Earlier in the piece the author notes, “I moved up here a year ago from Atlanta, where having a 20-minute conversation with strangers in line at the grocery store, waving at cars driving down your street and making newcomers feel welcome is an everyday occurrence.” He goes on to provide examples of “Minnesota Nice,” where Minnesotans are courteous but reserved, and slow to open up to newcomers.

My family moved to Atlanta from Raleigh, NC when I was two years old, and I lived there until I graduated from college (Georgia Tech) in 1990. From 1990 until 2012 I lived in the Midwest, in Indiana and Minnesota. Since my return to the South in December, 2012 I have discovered just how much of a Minnesotan I have become in 13 years (I moved there in August, 1999). I don’t like it when strangers come up to me in Charlotte stores to chat (for example, an older African American woman once stopped me in a Target: “Where are you from? You look like my godson! What’s your name?”), and when I go to the dry cleaners I pray that I get the surly but efficient cashier, and not the chatty guy who forgets to give me my receipt. The surly one must be from the Midwest.

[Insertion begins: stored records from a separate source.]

/-- Class SM of the opcode map (R141). -/
def decodeSM (w : Nat) : Except DecodeError Instr :=
  let op := w / 65536 % 32
  if op = 0 then
    .ok (.ldB (BitVec.ofNat 2 (w / 536870912)) (BitVec.ofNat 4 (w / 2097152)) (BitVec.ofNat 5 (w / 2048)) (BitVec.ofNat 5 (w / 64)) (BitVec.ofNat 6 w) none)
  else if op = 1 then
    .ok (.ldH (BitVec.ofNat 2 (w / 536870912)) (BitVec.ofNat 4 (w / 2097152)) (BitVec.ofNat 5 (w / 2048)) (BitVec.ofNat 5 (w / 64)) (BitVec.ofNat 6 w) none)
  else if op = 2 then
    .ok (.ldW (BitVec.ofNat 2 (w / 536870912)) (BitVec.ofNat 4 (w / 2097152)) (BitVec.ofNat 5 (w / 2048)) (BitVec.ofNat 5 (w / 64)) (BitVec.ofNat 6 w) none)
  else if op = 3 then
    .ok (.ldD (BitVec.ofNat 2 (w / 536870912)) (BitVec.ofNat 4 (w / 2097152)) (BitVec.ofNat 5 (w / 2048)) (BitVec.ofNat 5 (w / 64)) (BitVec.ofNat 6 w) none)
  else if op = 4 then
    .ok (.ldW8 (BitVec.ofNat 2 (w / 536870912)) (BitVec.ofNat 4 (w / 2097152)) (BitVec.ofNat 5 (w / 2048)) (BitVec.ofNat 5 (w / 64)) (BitVec.ofNat 6 w) none)
  else if op = 5 then
    .ok (.ldW16 (BitVec.ofNat 2 (w / 536870912)) (BitVec.ofNat 4 (w / 2097152)) (BitVec.ofNat 5 (w / 2048)) (BitVec.ofNat 5 (w / 64)) (BitVec.ofNat 6 w) none)
  else if op = 6 then
    .ok (.ldW32 (BitVec.ofNat 2 (w / 536870912)) (BitVec.ofNat 4 (w / 2097152)) (BitVec.ofNat 5 (w / 2048)) (BitVec.ofNat 5 (w / 64)) (BitVec.ofNat 6 w) none)
  else if op = 7 then
    .ok (.ldAcq (BitVec.ofNat 2 (w / 536870912)) (BitVec.ofNat 4 (w / 2097152)) (BitVec.ofNat 5 (w / 2048)) (BitVec.ofNat 5 (w / 64)) (BitVec.ofNat 2 (w / 16)) (BitVec.ofNat 4 w))
  else if op = 8 then
    .ok (.stB (BitVec.ofNat 2 (w / 536870912)) (BitVec.ofNat 4 (w / 2097152)) (BitVec.ofNat 5 (w / 2048)) (BitVec.ofNat 5 (w / 64)) (BitVec.ofNat 6 w) none)
  else if op = 9 then
    .ok (.stH (BitVec.ofNat 2 (w / 536870912)) (BitVec.ofNat 4 (w / 2097152)) (BitVec.ofNat 5 (w / 2048)) (BitVec.ofNat 5 (w / 64)) (BitVec.ofNat 6 w) none)
  else if op = 10 then
    .ok (.stW (BitVec.ofNat 2 (w / 536870912)) (BitVec.ofNat 4 (w / 2097152)) (BitVec.ofNat 5 (w / 2048)) (BitVec.ofNat 5 (w / 64)) (BitVec.ofNat 6 w) none)
  else if op = 11 then
    .ok (.stD (BitVec.ofNat 2 (w / 536870912)) (BitVec.ofNat 4 (w / 2097152)) (BitVec.ofNat 5 (w / 2048)) (BitVec.ofNat 5 (w / 64)) (BitVec.ofNat 6 w) none)
  else if op = 12 then
    .ok (.stRel (BitVec.ofNat 2 (w / 536870912)) (BitVec.ofNat 4 (w / 2097152)) (BitVec.ofNat 5 (w / 2048)) (BitVec.ofNat 5 (w / 64)) (BitVec.ofNat 2 (w / 16)) (BitVec.ofNat 4 w))
  else if op = 13 then
    .ok (.ldh (BitVec.ofNat 2 (w / 536870912)) (BitVec.ofNat 4 (w / 2097152)) (BitVec.ofNat 4 (w / 4096)) (BitVec.ofNat 5 (w / 128)) (BitVec.ofNat 7 w) none)
  else if op = 14 then
    .ok (.sth (BitVec.ofNat 2 (w / 536870912)) (BitVec.ofNat 4 (w / 2097152)) (BitVec.ofNat 4 (w / 4096)) (BitVec.ofNat 5 (w / 128)) (BitVec.ofNat 7 w) none)
  else if op = 16 then
    .ok (.amoAdd (BitVec.ofNat 2 (w / 536870912)) (BitVec.ofNat 4 (w / 2097152)) (BitVec.ofNat 5 (w / 2048)) (BitVec.ofNat 5 (w / 64)) (BitVec.ofNat 5 (w / 2)) (BitVec.ofNat 1 w) none)
  else if op = 17 then
    .ok (.amoAdds (BitVec.ofNat 2 (w / 536870912)) (BitVec.ofNat 4 (w / 2097152)) (BitVec.ofNat 5 (w / 2048)) (BitVec.ofNat 5 (w / 64)) (BitVec.ofNat 5 (w / 2)) (BitVec.ofNat 1 w) none)
  else if op = 18 then
    .ok (.amoMin (BitVec.ofNat 2 (w / 536870912)) (BitVec.ofNat 4 (w / 2097152)) (BitVec.ofNat 5 (w / 2048)) (BitVec.ofNat 5 (w / 64)) (BitVec.ofNat 5 (w / 2)) (BitVec.ofNat 1 w) none)
  else if op = 19 then
    .ok (.amoMax (BitVec.ofNat 2 (w / 536870912)) (BitVec.ofNat 4 (w / 2097152)) (BitVec.ofNat 5 (w / 2048)) (BitVec.ofNat 5 (w / 64)) (BitVec.ofNat 5 (w / 2)) (BitVec.ofNat 1 w) none)
  else if op = 20 then
    .ok (.amoAnd (BitVec.ofNat 2 (w / 536870912)) (BitVec.ofNat 4 (w / 2097152)) (BitVec.ofNat 5 (w / 2048)) (BitVec.ofNat 5 (w / 64)) (BitVec.ofNat 5 (w / 2)) (BitVec.ofNat 1 w) none)
  else if op = 21 then
    .ok (.amoOr (BitVec.ofNat 2 (w / 536870912)) (BitVec.ofNat 4 (w / 2097152)) (BitVec.ofNat 5 (w / 2048)) (BitVec.ofNat 5 (w / 64)) (BitVec.ofNat 5 (w / 2)) (BitVec.ofNat 1 w) none)
  else if op = 22 then
    .ok (.amoXor (BitVec.ofNat 2 (w / 536870912)) (BitVec.ofNat 4 (w / 2097152)) (BitVec.ofNat 5 (w / 2048)) (BitVec.ofNat 5 (w / 64)) (BitVec.ofNat 5 (w / 2)) (BitVec.ofNat 1 w) none)
  else if op = 23 then
    .ok (.amoSwap (BitVec.ofNat 2 (w / 536870912)) (BitVec.ofNat 4 (w / 2097152)) (BitVec.ofNat 5 (w / 2048)) (BitVec.ofNat 5 (w / 64)) (BitVec.ofNat 5 (w / 2)) (BitVec.ofNat 1 w) none)
  else if op = 24 then
    .ok (.amoCas (BitVec.ofNat 2 (w / 536870912)) (BitVec.ofNat 4 (w / 2097152)) (BitVec.ofNat 5 (w / 2048)) (BitVec.ofNat 5 (w / 64)) (BitVec.ofNat 5 (w / 2)) (BitVec.ofNat 1 w) none)
  else if op = 25 then
    .ok (.amoIncw (BitVec.ofNat 2 (w / 536870912)) (BitVec.ofNat 4 (w / 2097152)) (BitVec.ofNat 5 (w / 2048)) (BitVec.ofNat 5 (w / 64)) (BitVec.ofNat 5 (w / 2)) (BitVec.ofNat 1 w) none)
  else .error (.unassignedOpcode "SM" op)

/-- Class X of the opcode map (R141). -/
def decodeX (w : Nat) : Except DecodeError Instr :=
  let op := w / 131072 % 16
  if op = 0 then
    if w / 65536 % 2 = 0 then .ok (.trap (BitVec.ofNat 2 (w / 536870912)) (BitVec.ofNat 4 (w / 2097152)) (BitVec.ofNat 16 w))
    else .error (.fixedField "TRAP")
  else if op = 1 then
    if w % 131072 = 0 ∧ w / 2097152 % 16 = 0 then .ok (.tret (BitVec.ofNat 2 (w / 536870912)))
    else .error (.fixedField "TRET")
  else if op = 2 then
    if w % 131072 = 0 ∧ w / 2097152 % 16 = 0 then .ok (.uiret (BitVec.ofNat 2 (w / 536870912)))
    else .error (.fixedField "UIRET")
  else if op = 3 then
    .ok (.ctlr (BitVec.ofNat 2 (w / 536870912)) (BitVec.ofNat 4 (w / 2097152)) (BitVec.ofNat 5 (w / 4096)) (BitVec.ofNat 12 w))
  else if op = 4 then
    .ok (.ctlw (BitVec.ofNat 2 (w / 536870912)) (BitVec.ofNat 4 (w / 2097152)) (BitVec.ofNat 5 (w / 4096)) (BitVec.ofNat 12 w))
  else if op = 5 then
    if w % 2048 = 0 then .ok (.fence (BitVec.ofNat 2 (w / 536870912)) (BitVec.ofNat 4 (w / 2097152)) (BitVec.ofNat 1 (w / 65536)) (BitVec.ofNat 1 (w / 32768)) (BitVec.ofNat 4 (w / 2048)))
    else .error (.fixedField "FENCE")
  else if op = 6 then
    if w / 65536 % 2 = 0 then .ok (.brk (BitVec.ofNat 2 (w / 536870912)) (BitVec.ofNat 4 (w / 2097152)) (BitVec.ofNat 16 w))
    else .error (.fixedField "BRK")
  else if op = 7 then
    if w / 1024 % 128 = 0 then .ok (.cmpt (BitVec.ofNat 2 (w / 536870912)) (BitVec.ofNat 4 (w / 2097152)) (BitVec.ofNat 5 (w / 32)) (BitVec.ofNat 5 w))
    else .error (.fixedField "CMPT")
  else if op = 8 then
    if w % 4096 = 0 then .ok (.enq (BitVec.ofNat 2 (w / 536870912)) (BitVec.ofNat 4 (w / 2097152)) (BitVec.ofNat 3 (w / 16384)) (BitVec.ofNat 2 (w / 4096)))
    else .error (.fixedField "ENQ")
  else if op = 9 then
    if w % 131072 = 0 then .ok (.yield (BitVec.ofNat 2 (w / 536870912)) (BitVec.ofNat 4 (w / 2097152)))
    else .error (.fixedField "YIELD")
  else if op = 10 then
    if w % 4096 = 0 then .ok (.genr (BitVec.ofNat 2 (w / 536870912)) (BitVec.ofNat 4 (w / 2097152)) (BitVec.ofNat 5 (w / 4096)))
    else .error (.fixedField "GENR")
  else if op = 11 then
    if w % 131072 = 0 ∧ w / 2097152 % 16 = 0 then .ok (.idle (BitVec.ofNat 2 (w / 536870912)))
    else .error (.fixedField "IDLE")
  else .error (.unassignedOpcode "X" op)

/-- Class V of the opcode map (R141). -/
def decodeV (w : Nat) : Except DecodeError Instr :=
  let op := w / 1048576 % 32
  if op = 0 then
    if w / 524288 % 2 = 0 then .ok (.vadd (BitVec.ofNat 2 (w / 536870912)) (BitVec.ofNat 1 (w / 262144)) (BitVec.ofNat 6 (w / 4096)) (BitVec.ofNat 6 (w / 64)) (BitVec.ofNat 6 w))
    else .error (.fixedField "VADD")
  else if op = 1 then
    if w / 524288 % 2 = 0 then .ok (.vsub (BitVec.ofNat 2 (w / 536870912)) (BitVec.ofNat 1 (w / 262144)) (BitVec.ofNat 6 (w / 4096)) (BitVec.ofNat 6 (w / 64)) (BitVec.ofNat 6 w))
    else .error (.fixedField "VSUB")
  else if op = 2 then
    if w / 524288 % 2 = 0 then .ok (.vadds (BitVec.ofNat 2 (w / 536870912)) (BitVec.ofNat 1 (w / 262144)) (BitVec.ofNat 6 (w / 4096)) (BitVec.ofNat 6 (w / 64)) (BitVec.ofNat 6 w))
    else .error (.fixedField "VADDS")
  else if op = 3 then
    if w / 524288 % 2 = 0 then .ok (.vsubs (BitVec.ofNat 2 (w / 536870912)) (BitVec.ofNat 1 (w / 262144)) (BitVec.ofNat 6 (w / 4096)) (BitVec.ofNat 6 (w / 64)) (BitVec.ofNat 6 w))
    else .error (.fixedField "VSUBS")
  else if op = 4 then
    .ok (.vmul (BitVec.ofNat 2 (w / 536870912)) (BitVec.ofNat 1 (w / 524288)) (BitVec.ofNat 1 (w / 262144)) (BitVec.ofNat 6 (w / 4096)) (BitVec.ofNat 6 (w / 64)) (BitVec.ofNat 6 w))
  else if op = 5 then
    if w / 524288 % 2 = 0 then .ok (.vmulh (BitVec.ofNat 2 (w / 536870912)) (BitVec.ofNat 1 (w / 262144)) (BitVec.ofNat 6 (w / 4096)) (BitVec.ofNat 6 (w / 64)) (BitVec.ofNat 6 w))
    else .error (.fixedField "VMULH")
  else if op = 6 then
    .ok (.vmac (BitVec.ofNat 2 (w / 536870912)) (BitVec.ofNat 1 (w / 524288)) (BitVec.ofNat 1 (w / 262144)) (BitVec.ofNat 6 (w / 4096)) (BitVec.ofNat 6 (w / 64)) (BitVec.ofNat 6 w))
  else if op = 7 then
    if w / 524288 % 2 = 0 then .ok (.vmin (BitVec.ofNat 2 (w / 536870912)) (BitVec.ofNat 1 (w / 262144)) (BitVec.ofNat 6 (w / 4096)) (BitVec.ofNat 6 (w / 64)) (BitVec.ofNat 6 w))
    else .error (.fixedField "VMIN")
  else if op = 8 then
    if w / 524288 % 2 = 0 then .ok (.vmax (BitVec.ofNat 2 (w / 536870912)) (BitVec.ofNat 1 (w / 262144)) (BitVec.ofNat 6 (w / 4096)) (BitVec.ofNat 6 (w / 64)) (BitVec.ofNat 6 w))
    else .error (.fixedField "VMAX")
  else if op = 9 then
    if w / 262144 % 4 = 0 then .ok (.vand (BitVec.ofNat 2 (w / 536870912)) (BitVec.ofNat 6 (w / 4096)) (BitVec.ofNat 6 (w / 64)) (BitVec.ofNat 6 w))
    else .error (.fixedField "VAND")
  else if op = 10 then
    if w / 262144 % 4 = 0 then .ok (.vor (BitVec.ofNat 2 (w / 536870912)) (BitVec.ofNat 6 (w / 4096)) (BitVec.ofNat 6 (w / 64)) (BitVec.ofNat 6 w))
    else .error (.fixedField "VOR")
  else if op = 11 then
    if w / 262144 % 4 = 0 then .ok (.vxor (BitVec.ofNat 2 (w / 536870912)) (BitVec.ofNat 6 (w / 4096)) (BitVec.ofNat 6 (w / 64)) (BitVec.ofNat 6 w))
    else .error (.fixedField "VXOR")
  else if op = 12 then
    if w / 262144 % 4 = 0 then .ok (.vandn (BitVec.ofNat 2 (w / 536870912)) (BitVec.ofNat 6 (w / 4096)) (BitVec.ofNat 6 (w / 64)) (BitVec.ofNat 6 w))
    else .error (.fixedField "VANDN")
  else if op = 13 then
    if w / 262144 % 4 = 0 then .ok (.vsel (BitVec.ofNat 2 (w / 536870912)) (BitVec.ofNat 6 (w / 4096)) (BitVec.ofNat 6 (w / 64)) (BitVec.ofNat 6 w))
    else .error (.fixedField "VSEL")
  else if op = 14 then
    if w / 262144 % 4 = 0 then .ok (.vcmpEq (BitVec.ofNat 2 (w / 536870912)) (BitVec.ofNat 6 (w / 4096)) (BitVec.ofNat 6 (w / 64)) (BitVec.ofNat 6 w))
    else .error (.fixedField "VCMP.eq")
  else if op = 15 then
    if w / 262144 % 4 = 0 then .ok (.vcmpNe (BitVec.ofNat 2 (w / 536870912)) (BitVec.ofNat 6 (w / 4096)) (BitVec.ofNat 6 (w / 64)) (BitVec.ofNat 6 w))
    else .error (.fixedField "VCMP.ne")
  else if op = 16 then
    if w / 262144 % 4 = 0 then .ok (.vcmpLt (BitVec.ofNat 2 (w / 536870912)) (BitVec.ofNat 6 (w / 4096)) (BitVec.ofNat 6 (w / 64)) (BitVec.ofNat 6 w))
    else .error (.fixedField "VCMP.lt")
  else if op = 17 then
    if w / 262144 % 4 = 0 then .ok (.vcmpGe (BitVec.ofNat 2 (w / 536870912)) (BitVec.ofNat 6 (w / 4096)) (BitVec.ofNat 6 (w / 64)) (BitVec.ofNat 6 w))
    else .error (.fixedField "VCMP.ge")
  else if op = 18 then
    if w / 262144 % 4 = 0 then .ok (.vcmpLtw (BitVec.ofNat 2 (w / 536870912)) (BitVec.ofNat 6 (w / 4096)) (BitVec.ofNat 6 (w / 64)) (BitVec.ofNat 6 w))
    else .error (.fixedField "VCMP.ltw")
  else if op = 19 then
    if w / 262144 % 4 = 0 then .ok (.vcmpGew (BitVec.ofNat 2 (w / 536870912)) (BitVec.ofNat 6 (w / 4096)) (BitVec.ofNat 6 (w / 64)) (BitVec.ofNat 6 w))
    else .error (.fixedField "VCMP.gew")
  else if op = 20 then
    if w / 262144 % 4 = 0 then .ok (.vperm (BitVec.ofNat 2 (w / 536870912)) (BitVec.ofNat 6 (w / 4096)) (BitVec.ofNat 6 (w / 64)) (BitVec.ofNat 6 w))
    else .error (.fixedField "VPERM")
  else if op = 21 then
    if w / 262144 % 4 = 0 then .ok (.vgath (BitVec.ofNat 2 (w / 536870912)) (BitVec.ofNat 6 (w / 4096)) (BitVec.ofNat 6 (w / 64)) (BitVec.ofNat 6 w))
    else .error (.fixedField "VGATH")
  else if op = 22 then
    if w / 262144 % 4 = 0 then .ok (.vscat (BitVec.ofNat 2 (w / 536870912)) (BitVec.ofNat 6 (w / 4096)) (BitVec.ofNat 6 (w / 64)) (BitVec.ofNat 6 w))
    else .error (.fixedField "VSCAT")
  else if op = 23 then
    if w / 4096 % 256 = 0 then .ok (.vcmpt (BitVec.ofNat 2 (w / 536870912)) (BitVec.ofNat 6 (w / 64)) (BitVec.ofNat 6 w))
    else .error (.fixedField "VCMPT")
  else if op = 24 then
    if w % 64 = 0 then .ok (.tld (BitVec.ofNat 2 (w / 536870912)) (BitVec.ofNat 4 (w / 65536)) (BitVec.ofNat 4 (w / 4096)) (BitVec.ofNat 6 (w / 64)))
    else .error (.fixedField "TLD")
  else if op = 25 then
    if w % 16 = 0 then .ok (.tst (BitVec.ofNat 2 (w / 536870912)) (BitVec.ofNat 4 (w / 65536)) (BitVec.ofNat 4 (w / 4096)) (BitVec.ofNat 6 (w / 64)) (BitVec.ofNat 2 (w / 16)))
    else .error (.fixedField "TST")
  else .error (.unassignedOpcode "V" op)
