/-- The result of a vector word: every element of the destination, with its clamp and its poison; SAT is set by a clamp or a source's SAT (R184). -/
def State.putTile (s : State) (dist : Nat) (d : TileView) (out : List ((Nat × Bool) × Bool)) (srcSat : Bool) : State :=
  s.push dist (.tile d.slot (2 ^ (d.w * d.n) - 1) (packBits d.w (out.map fun e => e.1.1)) (packPoison d.w (out.map fun e => e.2))
    (srcSat || out.any fun e => e.1.2) false)

/-- One source, element by element. -/
def State.vun (s : State) (mul : Nat) (u : Bool) (d a : BitVec 6) (ok : TileView → TileView → Bool) (f : Nat → Nat → Int → Nat × Bool) : State :=
  let D := s.tv d
  let A := s.tv a
  s.vword [D, A] (ok D A) fun s =>
    s.putTile (mul * s.blocks [D, A]) D ((List.range D.n).map fun i => (f D.w A.w (A.get u i), A.poi i)) A.sat

/-- Two sources, element by element. -/
def State.vbin (s : State) (mul : Nat) (u : Bool) (d a b : BitVec 6) (ok : TileView → TileView → TileView → Bool)
    (f : Nat → Nat → Int → Int → Nat × Bool) : State :=
  let D := s.tv d
  let A := s.tv a
  let B := s.tv b
  s.vword [D, A, B] (ok D A B) fun s =>
    s.putTile (mul * s.blocks [D, A, B]) D ((List.range D.n).map fun i => (f D.w A.w (A.get u i) (B.get u i), A.poi i || B.poi i)) (A.sat || B.sat)

/-- Two sources and the destination as a third, element by element (R139). -/
def State.vtri (s : State) (mul : Nat) (u : Bool) (d a b : BitVec 6) (ok : TileView → TileView → TileView → Bool)
    (f : Nat → Int → Int → Int → Nat × Bool) : State :=
  let D := s.tv d
  let A := s.tv a
  let B := s.tv b
  s.vword [D, A, B] (ok D A B) fun s =>
    s.putTile (mul * s.blocks [D, A, B]) D
      ((List.range D.n).map fun i => (f D.w (A.get u i) (B.get u i) (D.get u i), A.poi i || B.poi i || D.poi i)) (A.sat || B.sat || D.sat)

/-- The shift of VSHRN and VCVT (R190): an immediate, or a scalar register clamped to 0..63. -/
def State.shiftCount (s : State) (b : BitVec 6) : Nat := if b.getLsbD 5 then clamp63 (s.sv (b.extractLsb' 0 5)) else fieldN b 0 5

/-- The rounding of the current node (R6, R45). -/
def State.rounding (s : State) (mode : BitVec 2) : Rounding := { mode := mode, seed := s.cur.ctl.seed.toNat, step := s.cur.ctl.step.toNat }

/-- The hash index of a tile element: through an index handle, or the index in the tile (R190). DEDUCED: log entry 66. -/
def tileIndex (hx : Option Handle) (cols i : Nat) : Nat :=
  match hx with
  | none => i
  | some h => h.index [h.org 0 + i % cols, h.org 1 + i / cols, h.org 2, h.org 3, h.org 4]

/-- The reductions of R196 over rows, columns or the whole tile. -/
def State.vreduce (s : State) (x : BitVec 2) (u : Bool) (d a : BitVec 6) (f : List Int → Int) : State :=
  let D := s.tv d
  let A := s.tv a
  s.vword [D, A] (A.grid D) fun s =>
    let set := fun r c : Nat =>
      if x = 0 then (List.range D.cols).map fun k => r * D.cols + k
      else if x = 1 then (List.range D.rows).map fun k => k * D.cols + c
      else List.range D.n
    let out := (List.range D.n).map fun i =>
      let r := i / D.cols
      let c := i % D.cols
      if (x = 0 ∧ c = 0) ∨ (x = 1 ∧ r = 0) ∨ (x = 2 ∧ i = 0) then
        (putSat D.w u (f ((set r c).map (A.get u))), (set r c).any A.poi)
      else ((0, false), false)
    s.putTile (4 * s.blocks [D, A] + 8) D out A.sat

/-- One element of VLUT3, bit by bit (R198). -/
def lutBits (lut x y z : Nat) : Nat → Nat
  | 0 => 0
  | w + 1 =>
    let k := (if x.testBit w then 4 else 0) + (if y.testBit w then 2 else 0) + (if z.testBit w then 1 else 0)
    (if lut.testBit k then 2 ^ w else 0) + lutBits lut x y z w

/-- VADD (R186): Adds two tiles element-wise, wrapping. -/
def execVadd (q : BitVec 2) (u : BitVec 1) (d : BitVec 6) (a : BitVec 6) (b : BitVec 6) (σ : State) : Result :=
  word (.vadd q u d a b) σ fun σ => σ.vbin 4 (u == 1) d a b (fun D A B => A.grid D && B.grid D && A.w == B.w && decide (A.w ≤ D.w)) fun w _ x y => putWrap w (x + y)

/-- VSUB (R186): Subtracts two tiles element-wise, wrapping. -/
def execVsub (q : BitVec 2) (u : BitVec 1) (d : BitVec 6) (a : BitVec 6) (b : BitVec 6) (σ : State) : Result :=
  word (.vsub q u d a b) σ fun σ => σ.vbin 4 (u == 1) d a b (fun D A B => A.grid D && B.grid D && A.w == B.w && decide (A.w ≤ D.w)) fun w _ x y => putWrap w (x - y)

/-- VADDS (R186): Adds two tiles element-wise with saturation. -/
def execVadds (q : BitVec 2) (u : BitVec 1) (d : BitVec 6) (a : BitVec 6) (b : BitVec 6) (σ : State) : Result :=
  word (.vadds q u d a b) σ fun σ => σ.vbin 4 (u == 1) d a b (fun D A B => A.grid D && B.grid D && A.w == B.w && decide (A.w ≤ D.w)) fun w _ x y => putSat w (u == 1) (x + y)

/-- VSUBS (R186): Subtracts two tiles element-wise with saturation. -/
def execVsubs (q : BitVec 2) (u : BitVec 1) (d : BitVec 6) (a : BitVec 6) (b : BitVec 6) (σ : State) : Result :=
  word (.vsubs q u d a b) σ fun σ => σ.vbin 4 (u == 1) d a b (fun D A B => A.grid D && B.grid D && A.w == B.w && decide (A.w ≤ D.w)) fun w _ x y => putSat w (u == 1) (x - y)

/-- VMUL (R186): Multiplies two tiles element-wise, wrapping or saturating. -/
def execVmul (q : BitVec 2) (s : BitVec 1) (u : BitVec 1) (d : BitVec 6) (a : BitVec 6) (b : BitVec 6) (σ : State) : Result :=
  word (.vmul q s u d a b) σ fun σ =>
    σ.vbin 6 (u == 1) d a b (fun D A B => A.grid D && B.grid D && A.w == B.w && decide (A.w ≤ D.w)) fun w _ x y => if s = 1 then putSat w (u == 1) (x * y) else putWrap w (x * y)

/-- VMULH (R186): Writes the high part of each element-wise product. -/
def execVmulh (q : BitVec 2) (u : BitVec 1) (d : BitVec 6) (a : BitVec 6) (b : BitVec 6) (σ : State) : Result :=
  word (.vmulh q u d a b) σ fun σ => σ.vbin 6 (u == 1) d a b (fun D A B => A.grid D && B.grid D && A.w == B.w && A.w == D.w) fun w wa x y => putWrap w (asr (x * y) wa)

/-- VMAC (R186): Adds the element-wise product of two tiles into the destination tile. -/
def execVmac (q : BitVec 2) (s : BitVec 1) (u : BitVec 1) (d : BitVec 6) (a : BitVec 6) (b : BitVec 6) (σ : State) : Result :=
  word (.vmac q s u d a b) σ fun σ =>
    σ.vtri 6 (u == 1) d a b (fun D A B => A.grid D && B.grid D && A.w == B.w && decide (A.w ≤ D.w)) fun w x y z => if s = 1 then putSat w (u == 1) (z + x * y) else putWrap w (z + x * y)

/-- VMIN (R186): Writes the element-wise minimum of two tiles. -/
def execVmin (q : BitVec 2) (u : BitVec 1) (d : BitVec 6) (a : BitVec 6) (b : BitVec 6) (σ : State) : Result :=
  word (.vmin q u d a b) σ fun σ => σ.vbin 4 (u == 1) d a b (fun D A B => A.grid D && B.grid D && A.w == B.w && A.w == D.w) fun w _ x y => putWrap w (min x y)

/-- VMAX (R186): Writes the element-wise maximum of two tiles. -/
def execVmax (q : BitVec 2) (u : BitVec 1) (d : BitVec 6) (a : BitVec 6) (b : BitVec 6) (σ : State) : Result :=
  word (.vmax q u d a b) σ fun σ => σ.vbin 4 (u == 1) d a b (fun D A B => A.grid D && B.grid D && A.w == B.w && A.w == D.w) fun w _ x y => putWrap w (max x y)

/-- VAND (R187): Writes the element-wise AND of two tiles. -/
def execVand (q : BitVec 2) (d : BitVec 6) (a : BitVec 6) (b : BitVec 6) (σ : State) : Result :=
  word (.vand q d a b) σ fun σ => σ.vbin 4 true d a b (fun D A B => A.grid D && B.grid D && A.w == B.w && A.w == D.w) fun w _ x y => putWrap w (((x.toNat &&& y.toNat) : Nat) : Int)

/-- VOR (R187): Writes the element-wise OR of two tiles. -/
def execVor (q : BitVec 2) (d : BitVec 6) (a : BitVec 6) (b : BitVec 6) (σ : State) : Result :=
  word (.vor q d a b) σ fun σ => σ.vbin 4 true d a b (fun D A B => A.grid D && B.grid D && A.w == B.w && A.w == D.w) fun w _ x y => putWrap w (((x.toNat ||| y.toNat) : Nat) : Int)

Of course, “Minnesota Nice” can be used as a stereotype when it goes beyond existing evidence, but there are indeed regional cultural differences that one quickly discovers, as has the writer of the letter to the editor. Learning the nuances of these differences can ease a transition to a new environment. I’m looking forward to going back to the Midwest, and discovering unique aspects of life in Wisconsin. Maybe there is a “Wisconsin Nice”?